### Task details
Lines to restate from the data below: from the one containing "def crcShifts : Nat → Byte → Byte" to the one containing "it holds (R145).", both included. Give them again exactly, and only them.

(Stored data)
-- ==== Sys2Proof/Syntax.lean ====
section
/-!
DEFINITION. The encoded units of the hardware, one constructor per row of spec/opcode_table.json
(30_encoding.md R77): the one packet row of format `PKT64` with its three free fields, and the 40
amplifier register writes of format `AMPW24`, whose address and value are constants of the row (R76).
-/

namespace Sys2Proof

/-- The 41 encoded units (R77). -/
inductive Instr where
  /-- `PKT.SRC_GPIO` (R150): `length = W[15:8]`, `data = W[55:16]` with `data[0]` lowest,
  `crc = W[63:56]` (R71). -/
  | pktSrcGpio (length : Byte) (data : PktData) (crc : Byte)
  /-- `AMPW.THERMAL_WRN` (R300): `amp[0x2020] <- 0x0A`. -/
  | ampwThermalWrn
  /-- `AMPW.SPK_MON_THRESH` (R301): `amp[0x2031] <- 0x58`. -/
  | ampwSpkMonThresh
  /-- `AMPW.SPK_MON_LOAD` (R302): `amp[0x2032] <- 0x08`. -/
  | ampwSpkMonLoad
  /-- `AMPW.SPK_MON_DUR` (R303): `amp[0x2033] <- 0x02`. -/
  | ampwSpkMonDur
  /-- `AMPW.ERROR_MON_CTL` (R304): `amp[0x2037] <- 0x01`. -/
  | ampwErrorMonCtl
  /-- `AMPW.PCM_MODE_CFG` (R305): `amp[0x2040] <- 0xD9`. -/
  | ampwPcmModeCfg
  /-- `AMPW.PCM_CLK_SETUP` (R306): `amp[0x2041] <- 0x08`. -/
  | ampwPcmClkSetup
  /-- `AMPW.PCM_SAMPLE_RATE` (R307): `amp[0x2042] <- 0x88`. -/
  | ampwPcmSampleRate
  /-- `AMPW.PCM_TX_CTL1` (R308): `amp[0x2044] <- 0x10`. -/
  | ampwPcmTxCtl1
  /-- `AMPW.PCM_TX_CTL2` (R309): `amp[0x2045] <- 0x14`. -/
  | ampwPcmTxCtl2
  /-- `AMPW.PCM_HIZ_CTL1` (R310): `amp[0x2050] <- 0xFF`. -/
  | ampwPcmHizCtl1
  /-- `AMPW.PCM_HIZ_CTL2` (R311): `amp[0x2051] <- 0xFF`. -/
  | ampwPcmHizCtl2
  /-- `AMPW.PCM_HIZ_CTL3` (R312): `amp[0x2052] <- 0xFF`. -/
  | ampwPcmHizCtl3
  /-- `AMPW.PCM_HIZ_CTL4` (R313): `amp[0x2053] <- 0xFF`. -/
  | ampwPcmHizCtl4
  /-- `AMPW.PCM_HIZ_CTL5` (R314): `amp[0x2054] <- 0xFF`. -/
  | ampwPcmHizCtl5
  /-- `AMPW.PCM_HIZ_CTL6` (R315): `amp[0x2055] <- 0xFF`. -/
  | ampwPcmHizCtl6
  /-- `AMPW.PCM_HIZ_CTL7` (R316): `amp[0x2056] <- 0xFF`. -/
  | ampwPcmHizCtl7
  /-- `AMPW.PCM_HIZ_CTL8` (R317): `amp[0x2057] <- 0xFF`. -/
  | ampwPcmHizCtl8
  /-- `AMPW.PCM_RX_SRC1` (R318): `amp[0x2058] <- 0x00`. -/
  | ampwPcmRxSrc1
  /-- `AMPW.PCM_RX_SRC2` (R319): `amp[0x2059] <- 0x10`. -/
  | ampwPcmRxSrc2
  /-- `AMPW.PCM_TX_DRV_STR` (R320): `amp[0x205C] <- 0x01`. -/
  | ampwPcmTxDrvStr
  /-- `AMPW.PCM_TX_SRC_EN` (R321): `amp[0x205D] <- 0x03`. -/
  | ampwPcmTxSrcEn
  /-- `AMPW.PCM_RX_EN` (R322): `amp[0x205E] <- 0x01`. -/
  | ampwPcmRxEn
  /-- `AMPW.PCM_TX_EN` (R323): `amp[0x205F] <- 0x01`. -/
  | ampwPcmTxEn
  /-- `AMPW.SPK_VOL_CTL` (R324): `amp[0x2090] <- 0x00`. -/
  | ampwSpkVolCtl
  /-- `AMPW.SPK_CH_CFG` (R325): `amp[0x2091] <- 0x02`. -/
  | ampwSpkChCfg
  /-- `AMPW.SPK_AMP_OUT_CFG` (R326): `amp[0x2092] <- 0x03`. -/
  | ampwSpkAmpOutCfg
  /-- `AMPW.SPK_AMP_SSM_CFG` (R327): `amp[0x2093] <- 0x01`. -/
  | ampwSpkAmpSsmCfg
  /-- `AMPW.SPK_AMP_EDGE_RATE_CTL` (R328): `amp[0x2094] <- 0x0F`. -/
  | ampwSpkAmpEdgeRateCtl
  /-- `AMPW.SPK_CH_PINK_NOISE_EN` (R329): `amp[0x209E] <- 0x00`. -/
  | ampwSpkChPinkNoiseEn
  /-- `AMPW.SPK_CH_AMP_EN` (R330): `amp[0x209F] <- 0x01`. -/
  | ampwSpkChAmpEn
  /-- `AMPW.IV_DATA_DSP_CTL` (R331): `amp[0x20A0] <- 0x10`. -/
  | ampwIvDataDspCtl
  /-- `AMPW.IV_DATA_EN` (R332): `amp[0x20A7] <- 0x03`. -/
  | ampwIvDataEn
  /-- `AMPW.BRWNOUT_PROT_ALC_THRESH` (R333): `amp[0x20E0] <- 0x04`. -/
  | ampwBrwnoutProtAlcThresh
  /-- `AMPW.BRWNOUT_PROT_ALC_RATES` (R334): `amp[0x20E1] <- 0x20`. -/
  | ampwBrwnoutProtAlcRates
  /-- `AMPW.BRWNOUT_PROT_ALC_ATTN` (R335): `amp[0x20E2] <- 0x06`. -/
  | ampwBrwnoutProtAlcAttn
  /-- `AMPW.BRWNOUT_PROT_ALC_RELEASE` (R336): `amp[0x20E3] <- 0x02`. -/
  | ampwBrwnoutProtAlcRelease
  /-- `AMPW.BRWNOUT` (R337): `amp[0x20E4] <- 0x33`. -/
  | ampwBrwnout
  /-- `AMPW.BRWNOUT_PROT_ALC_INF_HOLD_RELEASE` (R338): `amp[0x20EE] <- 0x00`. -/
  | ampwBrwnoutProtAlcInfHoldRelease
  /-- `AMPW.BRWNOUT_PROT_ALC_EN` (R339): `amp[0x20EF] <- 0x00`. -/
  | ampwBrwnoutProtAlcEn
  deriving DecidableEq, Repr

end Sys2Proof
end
--
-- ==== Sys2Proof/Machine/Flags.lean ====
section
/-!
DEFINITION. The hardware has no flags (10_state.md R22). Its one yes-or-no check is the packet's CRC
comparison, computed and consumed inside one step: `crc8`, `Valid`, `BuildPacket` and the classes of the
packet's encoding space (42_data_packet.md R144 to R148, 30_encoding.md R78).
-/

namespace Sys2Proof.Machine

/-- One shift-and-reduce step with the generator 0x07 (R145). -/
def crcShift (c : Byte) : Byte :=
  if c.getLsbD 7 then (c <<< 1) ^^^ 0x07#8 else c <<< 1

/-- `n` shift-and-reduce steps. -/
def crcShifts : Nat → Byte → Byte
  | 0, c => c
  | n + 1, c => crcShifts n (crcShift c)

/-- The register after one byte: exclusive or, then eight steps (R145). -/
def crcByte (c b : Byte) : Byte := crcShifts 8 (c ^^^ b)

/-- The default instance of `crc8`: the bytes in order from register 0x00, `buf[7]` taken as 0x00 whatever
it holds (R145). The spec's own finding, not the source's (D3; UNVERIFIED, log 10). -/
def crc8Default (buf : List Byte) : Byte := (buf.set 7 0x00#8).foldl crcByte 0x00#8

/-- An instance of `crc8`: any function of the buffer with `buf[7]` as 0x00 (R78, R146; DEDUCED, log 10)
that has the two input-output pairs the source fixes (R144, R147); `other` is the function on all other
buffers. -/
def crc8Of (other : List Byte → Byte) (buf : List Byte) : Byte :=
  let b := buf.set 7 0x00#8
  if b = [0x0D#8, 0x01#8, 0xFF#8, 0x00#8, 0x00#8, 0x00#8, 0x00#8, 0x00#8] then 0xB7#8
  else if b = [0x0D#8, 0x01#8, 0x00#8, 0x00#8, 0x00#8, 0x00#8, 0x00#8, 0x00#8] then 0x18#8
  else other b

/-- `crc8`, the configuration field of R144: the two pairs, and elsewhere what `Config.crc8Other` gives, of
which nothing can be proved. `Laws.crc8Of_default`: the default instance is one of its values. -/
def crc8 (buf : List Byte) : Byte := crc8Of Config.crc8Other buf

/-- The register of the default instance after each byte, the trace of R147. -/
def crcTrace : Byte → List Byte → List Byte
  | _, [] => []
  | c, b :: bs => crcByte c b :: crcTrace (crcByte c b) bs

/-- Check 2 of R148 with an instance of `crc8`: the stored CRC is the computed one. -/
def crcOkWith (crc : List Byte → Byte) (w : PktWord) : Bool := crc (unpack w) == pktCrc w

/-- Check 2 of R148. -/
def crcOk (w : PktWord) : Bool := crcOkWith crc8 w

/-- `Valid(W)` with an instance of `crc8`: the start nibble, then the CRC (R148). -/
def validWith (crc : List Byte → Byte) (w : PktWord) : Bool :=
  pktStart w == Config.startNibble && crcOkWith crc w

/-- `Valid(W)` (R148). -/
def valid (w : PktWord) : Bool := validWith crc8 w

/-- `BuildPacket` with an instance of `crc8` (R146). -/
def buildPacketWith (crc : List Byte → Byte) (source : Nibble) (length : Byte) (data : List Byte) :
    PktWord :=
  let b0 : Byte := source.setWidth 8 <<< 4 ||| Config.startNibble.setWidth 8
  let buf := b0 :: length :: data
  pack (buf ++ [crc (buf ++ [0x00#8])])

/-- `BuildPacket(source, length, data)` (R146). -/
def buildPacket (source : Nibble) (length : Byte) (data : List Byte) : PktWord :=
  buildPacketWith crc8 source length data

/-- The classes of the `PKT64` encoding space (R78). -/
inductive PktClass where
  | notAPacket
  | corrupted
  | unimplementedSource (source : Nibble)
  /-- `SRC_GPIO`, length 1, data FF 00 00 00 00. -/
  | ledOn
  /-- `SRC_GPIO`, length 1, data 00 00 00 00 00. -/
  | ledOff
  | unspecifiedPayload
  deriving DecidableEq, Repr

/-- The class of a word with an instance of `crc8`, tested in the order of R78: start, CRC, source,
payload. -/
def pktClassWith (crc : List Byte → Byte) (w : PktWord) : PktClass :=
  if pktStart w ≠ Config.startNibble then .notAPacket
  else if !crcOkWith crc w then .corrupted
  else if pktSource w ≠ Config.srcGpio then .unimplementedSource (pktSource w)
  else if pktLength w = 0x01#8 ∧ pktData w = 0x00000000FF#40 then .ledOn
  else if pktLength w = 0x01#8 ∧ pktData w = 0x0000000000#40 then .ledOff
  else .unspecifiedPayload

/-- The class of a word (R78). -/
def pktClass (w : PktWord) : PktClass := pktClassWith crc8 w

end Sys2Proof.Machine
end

### Written reply
def crcShifts : Nat → Byte → Byte
  | 0, c => c
  | n + 1, c => crcShifts n (crcShift c)

/-- The register after one byte: exclusive or, then eight steps (R145). -/
def crcByte (c b : Byte) : Byte := crcShifts 8 (c ^^^ b)

/-- The default instance of `crc8`: the bytes in order from register 0x00, `buf[7]` taken as 0x00 whatever
it holds (R145). The spec's own finding, not the source's (D3; UNVERIFIED, log 10). -/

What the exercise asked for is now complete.